Next we look at the "set of all possible sequences* with no repeats  consistent wit NL (these are our circuits/loops) of the elements of W" - call it Ws. The elements of Ws look like this for any element x of W: (x, y, z, r,…, s, t, x) if W is countable, or the union of [x, r] and [t, x], if W is uncountable, and none of y, z, r,…, s, t  are equal to x (*). Eternal Return demands that Ws is non empty.
It also insists that there are no infinitely long elements in Ws, since if it was otherwise it would be possible to enter a non-terminating sequence with no repeats (in it the ER view would be false) - contradiction. Hence all elements of Ws are finite
  • Ws is finite: there are only finitely many distinct world histories with no return.
    • Hence W is finite or some NL consistent states of affairs never obtain, which raises the question: what makes those states NL consistent? Wouldn’t NL consistency of a state w(a) demand that it can obtain? But then if w(a) can’t obtain, it is no longer NL consistent – contradiction.
    • Hence W is finite.

Next, we model Eternity.
Also ER implies that either, there is no beginning of time, or if there was one we get an immediate contradiction, or if we’re lenient and look the other way we still will be left with an eternity consisting of an impoverished oscillation between states, which also could be considered empirically falsified since we perceive change. A detailed proof could be provided, but just consider the fact that the first instant of time is nor a return point of any predecessor except itself (contrary to ER), and any future instant of time will always lack sufficient predecessors to satisfy both requirements - change and the ER requirement. So we model Eternity to be isomorphic with the integers i.e. it extends into infinity both into the past and to the future.

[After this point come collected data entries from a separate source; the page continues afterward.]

-- ==== Sys2Proof/Machine/Waveform.lean ====
section
/-! DEFINITION. Waveforms (00_scope.md R11) and the waveform functions of 42_transmitter.md, Part A (R170 to R174). -/

namespace Sys2Proof.Machine

/-- A run: a level of the pin held for a number of ticks (R11). -/
abbrev Run := Bool × Nat

/-- A waveform: runs in time order (R11). -/
abbrev Waveform := List Run

/-- `Dur(w)` (R11). -/
def dur : Waveform → Nat
  | [] => 0
  | r :: w => r.2 + dur w

/-- A run put before a waveform in normal form: dropped if it is empty, merged with a first run of the same level. -/
def pushRun (r : Run) (w : Waveform) : Waveform :=
  if r.2 = 0 then w
  else
    match w with
    | [] => [r]
    | q :: w' => if r.1 = q.1 then (r.1, r.2 + q.2) :: w' else r :: w

/-- `Norm(w)` (R11). -/
def norm : Waveform → Waveform
  | [] => []
  | r :: w => pushRun r (norm w)

/-- The run-length form of the levels seen in consecutive ticks (R199). -/
def runLength : List Bool → Waveform
  | [] => []
  | b :: bs => pushRun (b, 1) (runLength bs)

/-- `EmitBit(b, p)` (R170). -/
def emitBit (cfg : Config) (b : Bool) (p : Nat) : Waveform :=
  [(true, highTime cfg b), (false, p)]

/-- The pulses of the bits `v[n−1]` down to `v[0]` (R171). -/
def emitBits (cfg : Config) (v : Byte) (p : Nat) : Nat → Waveform
  | 0 => []
  | n + 1 => emitBit cfg (v.getLsbD n) p ++ emitBits cfg v p n

/-- `EmitSegment(v, n, p, s)` (R171). -/
def emitSegment (cfg : Config) (v : Byte) (n p s : Nat) : Waveform :=
  emitBits cfg v p n ++ [(false, s)]

/-- `EmitFrame(c)` (R172). -/
def emitFrame (cfg : Config) (c : Byte) : Waveform :=
  emitSegment cfg 0b1010#8 4 cfg.hdrBitPause cfg.hdrSegPause ++
  emitSegment cfg cfg.start0 8 cfg.bodyBitPause cfg.bodySegPause ++
  emitSegment cfg cfg.start1 8 cfg.bodyBitPause cfg.bodySegPause ++
  emitSegment cfg cfg.start2 8 cfg.bodyBitPause cfg.bodySegPause ++
  emitSegment cfg c 8 cfg.bodyBitPause cfg.bodySegPause ++
  emitSegment cfg (encodeByte cfg.k c) 8 cfg.bodyBitPause cfg.bodySegPause ++
  emitSegment cfg (invByte (encodeByte cfg.k c)) 8 cfg.bodyBitPause cfg.bodySegPause

/-- `Chunks(D)` with as many unfoldings as `fuel` allows; `D` are enough where `MAX_WAIT ≥ 1`. -/
def chunksFuel (maxWait : Nat) : Nat → Nat → List Nat
  | 0, d => [d]
  | fuel + 1, d => if maxWait < d then maxWait :: chunksFuel maxWait fuel (d - maxWait) else [d]

/-- `Chunks(D)` (R173). -/
def chunks (maxWait d : Nat) : List Nat :=
  chunksFuel maxWait d d

/-- `Gap(D)` (R173). -/
def gap (cfg : Config) (d : Nat) : Waveform :=
  (chunks cfg.maxWait d).map fun c => (false, c)

/-- `n + 1` frames with the idle between them (R174). -/
def repeatFrames (cfg : Config) (c : Byte) : Nat → Waveform
  | 0 => emitFrame cfg c
  | n + 1 => emitFrame cfg c ++ gap cfg cfg.msgPause ++ repeatFrames cfg c n

/-- `Transmit(c)`: `REPEAT` frames (R174). -/
def transmit (cfg : Config) (c : Byte) : Waveform :=
  repeatFrames cfg c (Config.repeats - 1)

/-- The waveform of `SEQ_START` (43_public_operations.md R226). -/
def startWave (cfg : Config) : Waveform :=
  transmit cfg 0x01#8 ++ gap cfg cfg.seqWait ++ transmit cfg 0x40#8 ++ gap cfg cfg.seqWait ++ transmit cfg 0x31#8

/-- The waveform of `SEQ_STOP` (43_public_operations.md R227). -/
def stopWave (cfg : Config) : Waveform :=
  transmit cfg 0x40#8 ++ gap cfg cfg.seqWait ++ transmit cfg 0x02#8

/-- The number of 1 bits among the low `n` bits of a byte (R171, R178). -/
def popLow (v : Byte) : Nat → Nat
  | 0 => 0
  | n + 1 => (v.getLsbD n).toNat + popLow v n

/-- `pop(v)` (R178). -/
def pop (v : Byte) : Nat :=
  popLow v 8

end Sys2Proof.Machine
end

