/-- The ticks of a phase before its last ones, as a run. -/
theorem Runs.count (n : Nat) (hl : s.cfg.legal) (hr : s.noReset) (hi : s.st ≠ .idle) (hn : n < s.tcnt.toNat)
    (hp : ∀ j, P (s.counted j)) : Runs P s [(s.rfOut, n)] (s.counted n) := by
  refine ⟨(List.range n).map s.counted, _, observe_counted n hl hr hi hn, ?_, ?_, by simpa using fun j _ => hp j⟩
  · calc s :: (List.range n).map (fun j => s.counted (j + 1))
        = (List.range (n + 1)).map s.counted := by
          rw [List.range_succ_eq_map, List.map_cons, counted_zero, List.map_map]; rfl
      _ = (List.range n).map s.counted ++ [s.counted n] := by rw [List.range_succ, List.map_append]; rfl
  · have hpin : State.rfOut ∘ s.counted = fun _ => s.rfOut := rfl
    rw [List.map_map, hpin, List.map_const', List.length_range, levels, levels, List.append_nil]

/-! Runs for every host. -/

/-- Whatever a host without reset does, from `s` on the pin shows `w`, tick for tick, in states that have `P`; the state
after them is `u`. What `s` and `u` themselves hold as `host` does not count (42_transmitter.md R176). -/
def Shows (P : State → Prop) (s : State) (w : Waveform) (u : State) : Prop :=
  ∀ h : List Inputs, (∀ p ∈ h, p.rst = false) → Runs P { s with host := h } w { u with host := h.drop (dur w) }

/-- With the host that `s` has. -/
theorem Shows.runs (h : Shows P s w u) (hr : s.noReset) : Runs P s w { u with host := s.host.drop (dur w) } :=
  h s.host hr

theorem Shows.append (h : Shows P s w u) (h' : Shows P u w' v) : Shows P s (w ++ w') v := by
  intro l hl
  have hrest : ∀ p ∈ l.drop (dur w), p.rst = false := fun p hp => hl p (List.mem_of_mem_drop hp)
  have hruns := (h l hl).append (h' _ hrest)
  rwa [List.drop_drop, ← dur_append] at hruns

theorem Shows.of_levels (h : Shows P s w u) (he : levels w = levels w') : Shows P s w' u := by
  have hdur : dur w = dur w' := by rw [← levels_length, he, levels_length]
  intro l hl
  rw [← hdur]
  exact (h l hl).of_levels he

/-! The end of a phase does not look at the host. -/

theorem loadWait_withHost (d : Nat) (s : State) (h : List Inputs) :
    loadWait d { s with host := h } = { loadWait d s with host := h } := by
  unfold loadWait
  split <;> rfl

theorem txDone_withHost (id : SeqId) (pc : Nat) (s : State) (h : List Inputs) :
    txDone id pc { s with host := h } = { txDone id pc s with host := h } := by
  unfold txDone
  split
  · exact loadWait_withHost s.cfg.seqWait { s with st := .qgap, seqid := id, seqpc := BitVec.ofNat 2 pc } h
  · rfl

theorem seqStep_withHost (id : SeqId) (pc : Nat) (s : State) (h : List Inputs) :
    seqStep id pc { s with host := h } = { seqStep id pc s with host := h } := by
  unfold seqStep
  split
  · rfl
  · exact txDone_withHost id pc { s with seqid := id, seqpc := BitVec.ofNat 2 pc } h

theorem endSgap_withHost (s : State) (h : List Inputs) :
    endSgap { s with host := h } = { endSgap s with host := h } := by
  unfold endSgap
  split
  · rfl
  · split
    · exact loadWait_withHost s.cfg.msgPause { s with st := .mgap } h
    · exact txDone_withHost s.seqid s.seqpc.toNat s h

theorem phaseEnd_withHost (s : State) (h : List Inputs) :
    phaseEnd { s with host := h } = { phaseEnd s with host := h } := by
  obtain ⟨p, hst⟩ : ∃ p, s.st = p := ⟨_, rfl⟩
  cases p with
  | idle => rw [phaseEnd_idle hst, phaseEnd_idle (s := { s with host := h }) hst]
  | high => rw [phaseEnd_high hst, phaseEnd_high (s := { s with host := h }) hst]; rfl
  | low =>
    rw [phaseEnd_low hst, phaseEnd_low (s := { s with host := h }) hst]
    unfold endLow
    split <;> rfl
  | sgap => rw [phaseEnd_sgap hst, phaseEnd_sgap (s := { s with host := h }) hst, endSgap_withHost]
  | mgap =>
    rw [phaseEnd_mgap hst, phaseEnd_mgap (s := { s with host := h }) hst]
    unfold endMgap
    split
    · exact loadWait_withHost s.rem.toNat s h
    · rfl
  | qgap =>
    rw [phaseEnd_qgap hst, phaseEnd_qgap (s := { s with host := h }) hst]
    unfold endQgap
    split
    · exact loadWait_withHost s.rem.toNat s h
    · exact seqStep_withHost s.seqid (s.seqpc.toNat + 1) s h

/-- A phase shows the level of the pin for as many ticks as `tcnt` says, and then ends (R185). -/
theorem Shows.phase (hl : s.cfg.legal) (hi : s.st ≠ .idle) (hd : 1 ≤ d) (ht : s.tcnt.toNat = d)
    (hp : ∀ t h, P { s with tcnt := t, host := h }) :
    Shows P s [(s.rfOut, d)] (phaseEnd { s with tcnt := 1#14 }) := by
  intro l hr
  have hruns := Runs.phase (P := P) d { s with host := l } hl hr hi hd ht hp
  rwa [phaseEnd_withHost { s with tcnt := 1#14 } (l.drop d)] at hruns

/-! The long waits. -/

theorem not_idle_of_wait (hst : s.st = .mgap ∨ s.st = .qgap) : s.st ≠ .idle := by
  rcases hst with hst | hst <;> simp [hst]

/-- A chunk that is not the last ends in the next chunk (R189, R192). -/
theorem phaseEnd_chunk (hst : s.st = .mgap ∨ s.st = .qgap) (hrem : 0 < s.rem.toNat) :
    phaseEnd s = loadWait s.rem.toNat s := by
  rcases hst with hst | hst
  · rw [phaseEnd_mgap hst, endMgap_chunk hrem]
  · rw [phaseEnd_qgap hst, endQgap_chunk hrem]

/-- A load of a long wait writes both counters, so what they held does not count. -/
theorem loadWait_counters (d : Nat) (t : BitVec 14) (r : BitVec 20) (s : State) :
    loadWait d { s with tcnt := t, rem := r } = loadWait d s := by
  unfold loadWait
  split <;> rfl

/-- `rem` holds what a long wait still owes (R283). -/
theorem owed_toNat (h : d < 2 ^ 20) : (BitVec.ofNat 20 d).toNat = d := by
  rw [BitVec.toNat_ofNat, Nat.mod_eq_of_lt h]

/-- Settles O45: the first load is the first chunk, and what it leaves in `rem` is the wait for the other chunks. -/
theorem longWaitsLoadTheirChunks : Obligations.LongWaitsLoadTheirChunks := by
  intro s d hl hd hfit
  obtain ⟨-, ⟨-, -, -, -, -, -, hm, -⟩, -, hmax, -⟩ := id hl
  have hloads : ∀ n d, d ≤ n → 1 ≤ d → d < 2 ^ 20 → waitLoads n (loadWait d s) = chunks s.cfg.maxWait d := by
    intro n
    induction n with
    | zero => omega
    | succ n ih =>
      intro d hn hd hfit
      rcases Nat.lt_or_ge s.cfg.maxWait d with hlong | hshort
      · have hrem : (BitVec.ofNat 20 (d - s.cfg.maxWait)).toNat = d - s.cfg.maxWait := owed_toNat (by omega)
        have howed : 0#20 < BitVec.ofNat 20 (d - s.cfg.maxWait) := by
          rw [BitVec.lt_def, hrem]
          simpa using hlong
        rw [loadWait_long hlong, chunks_long hm hlong, waitLoads, if_pos howed, hrem, loadWait_counters,
          ih _ (by omega) (by omega) (by omega), ticks_toNat hmax]
      · rw [loadWait_short hshort, chunks_short hshort, waitLoads, if_neg (BitVec.lt_irrefl 0#20),
          ticks_toNat (hshort.trans hmax)]
  exact hloads d d le_rfl hd hfit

The construction proceeds as follows - we take some element of W, w(k) i.e. w(k) is some state of affairs at a given instant. Next we construct the “an infinite concatenation* with neither beginning nor end, of all elements of Ws beginning with w(k)”, denoted ?E.w(k). We remove each of the doubling w(k)’s where each sequence joins (*).

However it may be the case that not all concatenations* of elements of Ws are consistent with NL, since there may be “jumps” (discontinuities) in some of them at the joins. So we define E.w(k) identically to ?E.w(k) with the proviso that all concatenations* therein are consistent with NL.
This construction yields an Eternity conditioned on Eternal Return to w(k), denoted E.w(k).

E.w(k) = … w(i) w(k) w(j) w(x)… w(y) w(z) w(k) w(p)… w(q) w(k) w(r)…

If we assume the Eternal Return view as true, then for all w(j), w(k) in W, E.w(j) = E.w(k), since if that wasn’t the case, some instants would not return to themselves contrary to the assumption – contradiction. 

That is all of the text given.